# Sparse Linear Model | BAIS:6100

**Instructor: Qihang Lin**

## Predictive Analytics with Text Data

Predict categorical outcome using text data:
   - spam email / regular email
   - news about sports / news about politics
   - positive reviews / negative reviews
   - true reviews / fake reviews
   - useful reviews / useless reviews
   - election result (through social media posts)

Predict numeric outcome using text data:
   - Star rating 
   - Box office revenue 
   - Stock return
   - Demand of a product

A predictive model can be built on the vectorized form, such as the DTM, of text data.

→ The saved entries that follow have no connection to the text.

/-- What a damaged return for the newer of two entries comes to: the older leaves first, and each counts as one bad return. -/
def DamagedReturnSettlesOlder (s : State) (words : List Word) (ragged : Bool) (result : Result) : Prop :=
  ∀ (e e' : WindowEntry) (k : LinkConfig) (stops : Bool), s.link.config = some k → ¬ PassesCheck words ragged →
    words.head? = some e.frame → e'.frame ≠ e.frame → s.ret.window = [e', e] →
    (stops = true ↔ s.link.state = .running ∧ k.threshold ≠ 0
      ∧ ((s.link.badRun < 65535 ∧ s.link.badRun + 1 = k.threshold)
        ∨ (s.link.badRun + 1 < 65535 ∧ s.link.badRun + 2 = k.threshold))) →
    ∃ t, result = .next t ∧ LinkResolved s t stops []
      ∧ t.ret.lastStation = s.ret.lastStation ∧ t.link.badRun = min 65535 (s.link.badRun + 2)
      ∧ (s.link.badRun = 0 → Presented s t (.linkDegraded e'.frame s.ret.lastStation))

/-- A good return that answers an entry of the window: its station word is kept, each older entry leaves first and counts as a bad
return, newer entries stay, and the run returns to 0, with LINK_RESTORED and the run's count when it was above 0. -/
def Claims.GoodReturnResolves : Prop :=
  ∀ (s : State) (words : List Word), TakesReturn s → GoodReturnGives s words (exec (.returnArrival words false) s)

/-- A return with a failed check that answers the oldest entry, or a deadline that runs out: the oldest entry leaves, the last station
word stays, and the bad-return run rises by one, with LINK_DEGRADED from 0 and a fault stop at the threshold; with an empty window a
deadline does nothing. -/
def Claims.BadResolutionCounts : Prop :=
  (∀ (s : State) (words : List Word) (ragged : Bool) (e : WindowEntry) (rest : List WindowEntry) (k : LinkConfig) (c : Instr),
    s.link.config = some k → s.ret.window = e :: rest →
    ((c = .returnArrival words ragged ∧ TakesReturn s ∧ ¬ PassesCheck words ragged ∧ words.head? = some e.frame)
      ∨ (c = .deadlineExpiry ∧ s.host.engine = .ready ∧ (s.link.state = .running ∨ s.link.state = .stopping))) →
    OldestResolvesBad s e rest k (exec c s))
  ∧ ∀ s : State, s.ret.window = [] → exec .deadlineExpiry s = .next s

/-- A damaged return for the newer of two entries: the older leaves first and each counts as one bad return. -/
def Claims.DamagedReturnSettlesTheOlder : Prop :=
  ∀ (s : State) (words : List Word) (ragged : Bool), TakesReturn s →
    DamagedReturnSettlesOlder s words ragged (exec (.returnArrival words ragged) s)

/-- The resolutions of window entries, good and bad. The one that empties the window of a STOPPING link with no frame in transmission
brings STOPPED in its own step (log entry 11): an outstanding STOP completes OK, an armed swap is performed and its COMMIT completes,
the markers go inactive, and a fault stop posts LINK_DOWN. -/
def Obligations.ReturnsResolveTheWindow : Prop :=
  Claims.GoodReturnResolves ∧ Claims.BadResolutionCounts ∧ Claims.DamagedReturnSettlesTheOlder

/-- In INTERNAL loop mode the looped return of the last frame is made, its words those that the frame carried: the link RUNNING or
STOPPING in READY, the transmission ended, the return still due and DROP_RETURN not armed. -/
def MakesLoopedReturn (s : State) (words : List Word) : Prop :=
  s.host.engine = .ready ∧ (s.link.state = .running ∨ s.link.state = .stopping) ∧ s.link.dropReturn = false
  ∧ s.link.loopDue = true ∧ s.link.transmitting = false ∧ s.link.outFrame = some words
  ∧ ∃ k, s.link.config = some k ∧ k.mode = .internal

/-- INTERNAL loop mode: after the transmission the last frame's own words are an arrival, made once, and taken as a return from the
stations is. It resolves its frame: GOOD, with the generation word kept as station word, where its check word agrees, and DAMAGED where
it was inverted; an older entry of the window leaves first, MISSING, a newer one stays. The run, LINK_DEGRADED, LINK_RESTORED, a fault
stop and the passage to STOPPED (log entry 11) are those of every return. One whose frame has left the window counts as a bad return. -/
def Obligations.LoopedReturnResolves : Prop :=
  ∀ (s made : State) (words : List Word), MakesLoopedReturn s words → made = { s with link.loopDue := false } →
    GoodReturnGives made words (exec .loopedReturn s)
    ∧ (∀ (e : WindowEntry) (rest : List WindowEntry) (k : LinkConfig), made.link.config = some k → ¬ PassesCheck words false →
        words.head? = some e.frame → made.ret.window = e :: rest → OldestResolvesBad made e rest k (exec .loopedReturn s))
    ∧ DamagedReturnSettlesOlder made words false (exec .loopedReturn s)
    ∧ UnmatchedReturnGives made words false (exec .loopedReturn s)

/-! ## In-stream turns (Chapter 7) -/

/-- The condition and value of an element of a return that resolves its frame: FRESH or STALE by the slot's valid mark with the
slot word under a good check; DAMAGED otherwise, with the slot word in TAGGED mode and the fill word in PLAIN mode. -/
def returnedElement (sh : Shape) (mode : TagMode) (words : List Word) (good : Prop) [Decidable good] (f : FrameNo)
    (p : Placement) : Element where
  value := if good ∨ mode = .tagged then words.getD (4 + p.slot.val) 0 else sh.fillWord
  channel := p.channel.val
  condition := if good then (if validMark words p.slot then .fresh else .stale) else .damaged
  frame := f

/-- A return of the words comes: from the stations in EXTERNAL loop mode, or looped in INTERNAL loop mode. -/
def ReturnComes (s : State) (c : Instr) (words : List Word) : Prop :=
  (c = .returnArrival words false ∧ TakesReturn s) ∨ (c = .loopedReturn ∧ MakesLoopedReturn s words)
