-- ==== Sys2Proof/Laws/Places.lean ====
section
/-!
SUPPORT. What the handing on of a freed place can do, said once (R169).
-/
namespace Sys2Proof.Machine

/-- A place can be handed on in READY, with a place not in use. -/
theorem placeToHand_iff (s : State) : s.placeToHand = true ↔ s.host.engine = .ready ∧ s.placesInUse < 32 := by
  simp [State.placeToHand, State.freePlace]

/-- A place that is handed on serves the first claim that stands; with none, or with no place, nothing changes (R169). -/
theorem handOn_cases (s : State) :
    (¬ (s.host.engine = .ready ∧ s.placesInUse < 32) ∧ s.handOn = s)
    ∨ (s.host.engine = .ready ∧ s.placesInUse < 32
      ∧ ((0 < s.comp.lossCount ∧ s.handOn = s.enterEventLoss)
        ∨ (s.comp.lossCount = 0 ∧ s.proc.state = .waitingPlace ∧ s.handOn = s.readCommand)
        ∨ (s.comp.lossCount = 0 ∧ s.proc.state ≠ .waitingPlace
          ∧ ((∃ i, s.waitingStream = some i ∧ s.handOn = s.serveRetirement i)
            ∨ (s.waitingStream = none ∧ s.handOn = s))))) := by
  unfold State.handOn
  by_cases h : s.host.engine = .ready ∧ s.placesInUse < 32
  · rw [if_pos ((placeToHand_iff s).2 h)]
    refine .inr ⟨h.1, h.2, ?_⟩
    by_cases l : 0 < s.comp.lossCount
    · exact .inl ⟨l, if_pos l⟩
    · rw [if_neg l]
      have l0 : s.comp.lossCount = 0 := by omega
      by_cases p : s.proc.state = .waitingPlace
      · exact .inr (.inl ⟨l0, p, if_pos p⟩)
      · rw [if_neg p]
        refine .inr (.inr ⟨l0, p, ?_⟩)
        cases s.waitingStream with
        | none => exact .inr ⟨rfl, rfl⟩
        | some i => exact .inl ⟨i, rfl, rfl⟩
  · exact .inl ⟨h, if_neg fun k => h ((placeToHand_iff s).1 k)⟩

/-- The read of a command record, with its place reserved (R153, R154). -/
theorem readCommand_eq {s : State} {ring : Ring} (h : s.proc.ring = some ring) : s.readCommand = s.commandServed ring := by
  simp [State.readCommand, h]
  rfl

/-- A look for a command reserves and reads, waits, or changes nothing (R153). -/
theorem lookForCommand_eq_looked (s : State) : s.lookForCommand = s.looked := by
  unfold State.lookForCommand State.looked
  cases h : s.proc.ring with
  | none => simp
  | some ring => simp [State.beginCommand, State.freePlace, readCommand_eq h]

/-- Only the Port, the processor and the reservations can differ after a look (R153). -/
theorem looked_frame (s : State) :
    { s.looked with port := s.port, proc := s.proc, comp := s.comp } = s
    ∧ { s.looked.comp with reservations := s.comp.reservations } = s.comp
    ∧ s.looked.proc = { s.proc with state := s.looked.proc.state } := by
  unfold State.looked State.commandServed
  split
  · exact ⟨rfl, rfl, rfl⟩
  · split
    · split <;> exact ⟨rfl, rfl, rfl⟩
    · exact ⟨rfl, rfl, rfl⟩

/-- After a look an IDLE processor of a READY engine with its ring has no record posted (R153). -/
theorem posted_of_looked (s : State) (hr : s.proc.ring.isSome = true) : PostedInv s.looked := by
  obtain ⟨ring, h⟩ := Option.isSome_iff_exists.mp hr
  intro he
  unfold State.looked at he ⊢
  simp only [h] at he ⊢
  split
  · split <;> simp [State.commandServed, h]
  · rename_i hn
    simp only [h]
    rw [if_neg hn] at he
    exact ⟨rfl, fun hi => Decidable.byContradiction fun hc => hn ⟨he, hi, hc⟩⟩

/-- No stream is named for a freed place exactly when no retirement waits (R169). -/
theorem waitingStream_eq_none_iff (s : State) :
    s.waitingStream = none ↔ ∀ i : StreamId, (s.stream i).retirementWaiting = false := by
  simp [State.waitingStream, allStreams]

end Sys2Proof.Machine
end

* Sparse logistic/linear regression
* Decision/regression tree
* Random forest
* Boosting
* K-nearest neighbors
* Naive Bayesian classifier
* Support vector machine
* Deep neural network
* ......

## Training VS Testing
* Each predictive model can be evaluated by its **in-sample performance** and **out-of-sample performance**:
    * **In-sample performance**: The prediction performance on the data points that were used to build the model.
    * **Out-of-sample performance**: The prediction performance on the data points that were not involved in building the model (for example, the real-world instances coming in the future).
    
    
* A **model validation** procedure is used to estimate a model's out-of-sample performance:
    - Split our data into training and testing sets (e.g., 75% vs 25% or 80% vs 20%).
    - Pretend that the testing set is the data in the future.
    - Build the model only using the training set and then evaluate its perfomance on both the training and testing sets.
    - Training performance $=$ in-sample performance 
    - Testing performance $\approx$ out-of-sample performance

## Underfit VS Overfit

* Underfitting: the model is too simple to characterize the underlying truth.
    - High error in both training and testing data.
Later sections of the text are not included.